Excerpted records ::
____

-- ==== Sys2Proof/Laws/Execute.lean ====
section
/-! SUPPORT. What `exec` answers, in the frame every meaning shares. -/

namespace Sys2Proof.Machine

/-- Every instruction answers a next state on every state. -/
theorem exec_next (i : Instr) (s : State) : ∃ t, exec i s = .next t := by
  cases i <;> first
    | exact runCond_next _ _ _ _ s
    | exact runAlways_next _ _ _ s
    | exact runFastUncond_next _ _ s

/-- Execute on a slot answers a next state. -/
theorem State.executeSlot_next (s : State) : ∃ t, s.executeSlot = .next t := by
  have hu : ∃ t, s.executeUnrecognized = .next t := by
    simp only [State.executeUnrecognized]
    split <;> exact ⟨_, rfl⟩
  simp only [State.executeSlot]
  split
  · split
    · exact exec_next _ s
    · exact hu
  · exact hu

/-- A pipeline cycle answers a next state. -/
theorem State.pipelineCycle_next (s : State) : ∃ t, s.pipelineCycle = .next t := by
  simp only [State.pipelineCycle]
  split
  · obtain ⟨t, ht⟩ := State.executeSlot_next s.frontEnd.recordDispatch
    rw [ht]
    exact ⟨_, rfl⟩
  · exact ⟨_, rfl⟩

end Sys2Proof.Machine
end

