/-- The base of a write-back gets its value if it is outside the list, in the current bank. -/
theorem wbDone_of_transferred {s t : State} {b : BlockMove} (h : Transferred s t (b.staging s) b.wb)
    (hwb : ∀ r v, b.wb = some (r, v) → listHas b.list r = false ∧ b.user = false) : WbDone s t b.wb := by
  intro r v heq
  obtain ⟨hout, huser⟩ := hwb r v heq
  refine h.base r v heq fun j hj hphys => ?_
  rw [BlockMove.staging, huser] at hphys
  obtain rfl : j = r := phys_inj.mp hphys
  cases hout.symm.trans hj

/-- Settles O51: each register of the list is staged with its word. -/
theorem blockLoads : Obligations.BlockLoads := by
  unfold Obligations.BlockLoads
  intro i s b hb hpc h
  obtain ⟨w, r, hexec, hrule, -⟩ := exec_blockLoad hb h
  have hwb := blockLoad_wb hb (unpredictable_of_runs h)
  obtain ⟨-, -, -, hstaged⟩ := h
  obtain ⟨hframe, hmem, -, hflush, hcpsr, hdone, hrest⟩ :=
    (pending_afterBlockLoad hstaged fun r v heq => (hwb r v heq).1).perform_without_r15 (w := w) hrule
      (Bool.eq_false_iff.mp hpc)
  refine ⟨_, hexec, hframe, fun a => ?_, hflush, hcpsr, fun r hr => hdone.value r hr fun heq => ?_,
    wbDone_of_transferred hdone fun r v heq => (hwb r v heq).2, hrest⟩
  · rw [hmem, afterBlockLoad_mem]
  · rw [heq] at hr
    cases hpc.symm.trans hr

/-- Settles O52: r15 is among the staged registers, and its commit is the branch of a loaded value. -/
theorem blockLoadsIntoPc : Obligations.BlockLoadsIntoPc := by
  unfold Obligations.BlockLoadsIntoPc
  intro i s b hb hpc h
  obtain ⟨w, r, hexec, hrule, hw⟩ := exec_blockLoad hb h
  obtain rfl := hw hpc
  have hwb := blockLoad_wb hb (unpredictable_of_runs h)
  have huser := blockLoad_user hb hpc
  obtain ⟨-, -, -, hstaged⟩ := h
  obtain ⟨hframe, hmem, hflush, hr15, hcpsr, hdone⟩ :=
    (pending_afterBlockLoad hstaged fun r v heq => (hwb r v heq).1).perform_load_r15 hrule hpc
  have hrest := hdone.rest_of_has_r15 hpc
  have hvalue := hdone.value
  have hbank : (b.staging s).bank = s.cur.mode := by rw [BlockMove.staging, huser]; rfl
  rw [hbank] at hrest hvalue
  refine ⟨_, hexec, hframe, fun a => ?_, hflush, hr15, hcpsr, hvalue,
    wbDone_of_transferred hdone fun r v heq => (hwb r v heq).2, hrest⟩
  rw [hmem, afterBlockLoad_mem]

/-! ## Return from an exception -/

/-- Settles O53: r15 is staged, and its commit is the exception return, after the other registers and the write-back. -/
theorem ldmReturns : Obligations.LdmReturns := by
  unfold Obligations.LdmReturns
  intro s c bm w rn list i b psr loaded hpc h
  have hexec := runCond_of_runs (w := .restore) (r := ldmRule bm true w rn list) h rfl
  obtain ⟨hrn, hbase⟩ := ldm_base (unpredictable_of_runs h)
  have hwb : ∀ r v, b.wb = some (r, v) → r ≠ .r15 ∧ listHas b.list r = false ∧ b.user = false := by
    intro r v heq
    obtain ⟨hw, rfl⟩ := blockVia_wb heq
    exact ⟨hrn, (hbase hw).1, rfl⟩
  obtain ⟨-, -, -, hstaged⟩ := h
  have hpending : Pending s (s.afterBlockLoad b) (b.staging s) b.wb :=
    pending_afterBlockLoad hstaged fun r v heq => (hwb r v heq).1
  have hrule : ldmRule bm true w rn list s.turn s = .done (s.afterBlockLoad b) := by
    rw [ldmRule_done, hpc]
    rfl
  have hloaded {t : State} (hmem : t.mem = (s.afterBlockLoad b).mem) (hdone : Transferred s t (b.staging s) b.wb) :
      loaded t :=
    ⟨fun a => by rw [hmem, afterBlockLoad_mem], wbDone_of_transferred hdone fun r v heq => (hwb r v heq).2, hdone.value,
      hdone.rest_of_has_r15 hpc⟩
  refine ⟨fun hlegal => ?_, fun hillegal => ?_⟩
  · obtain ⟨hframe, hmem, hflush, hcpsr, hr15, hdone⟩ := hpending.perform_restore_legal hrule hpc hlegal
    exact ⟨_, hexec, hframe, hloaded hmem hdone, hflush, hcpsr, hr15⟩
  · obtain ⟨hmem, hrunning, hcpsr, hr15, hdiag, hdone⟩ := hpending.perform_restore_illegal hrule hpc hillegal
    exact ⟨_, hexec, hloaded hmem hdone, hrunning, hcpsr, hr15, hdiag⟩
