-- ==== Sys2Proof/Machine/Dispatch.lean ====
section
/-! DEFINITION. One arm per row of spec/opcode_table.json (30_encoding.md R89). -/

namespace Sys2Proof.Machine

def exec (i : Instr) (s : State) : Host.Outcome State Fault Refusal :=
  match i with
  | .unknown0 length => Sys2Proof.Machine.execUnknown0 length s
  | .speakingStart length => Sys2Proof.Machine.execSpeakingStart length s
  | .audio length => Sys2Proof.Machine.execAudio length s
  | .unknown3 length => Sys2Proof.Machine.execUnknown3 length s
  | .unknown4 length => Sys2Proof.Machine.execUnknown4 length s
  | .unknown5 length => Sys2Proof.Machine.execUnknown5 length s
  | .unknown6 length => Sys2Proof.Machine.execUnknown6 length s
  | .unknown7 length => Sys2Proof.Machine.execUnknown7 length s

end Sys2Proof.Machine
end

____

From the line holding "have hexec := runCond_of_runs" to the line holding "hdone.rest_of_has_r15 hpc⟩", inclusive, restate each line above exactly as written.

Answer for the task ::
  have hexec := runCond_of_runs (w := .restore) (r := ldmRule bm true w rn list) h rfl
  obtain ⟨hrn, hbase⟩ := ldm_base (unpredictable_of_runs h)
  have hwb : ∀ r v, b.wb = some (r, v) → r ≠ .r15 ∧ listHas b.list r = false ∧ b.user = false := by
    intro r v heq
    obtain ⟨hw, rfl⟩ := blockVia_wb heq
    exact ⟨hrn, (hbase hw).1, rfl⟩
  obtain ⟨-, -, -, hstaged⟩ := h
  have hpending : Pending s (s.afterBlockLoad b) (b.staging s) b.wb :=
    pending_afterBlockLoad hstaged fun r v heq => (hwb r v heq).1
  have hrule : ldmRule bm true w rn list s.turn s = .done (s.afterBlockLoad b) := by
    rw [ldmRule_done, hpc]
    rfl
  have hloaded {t : State} (hmem : t.mem = (s.afterBlockLoad b).mem) (hdone : Transferred s t (b.staging s) b.wb) :
      loaded t :=
    ⟨fun a => by rw [hmem, afterBlockLoad_mem], wbDone_of_transferred hdone fun r v heq => (hwb r v heq).2, hdone.value,
      hdone.rest_of_has_r15 hpc⟩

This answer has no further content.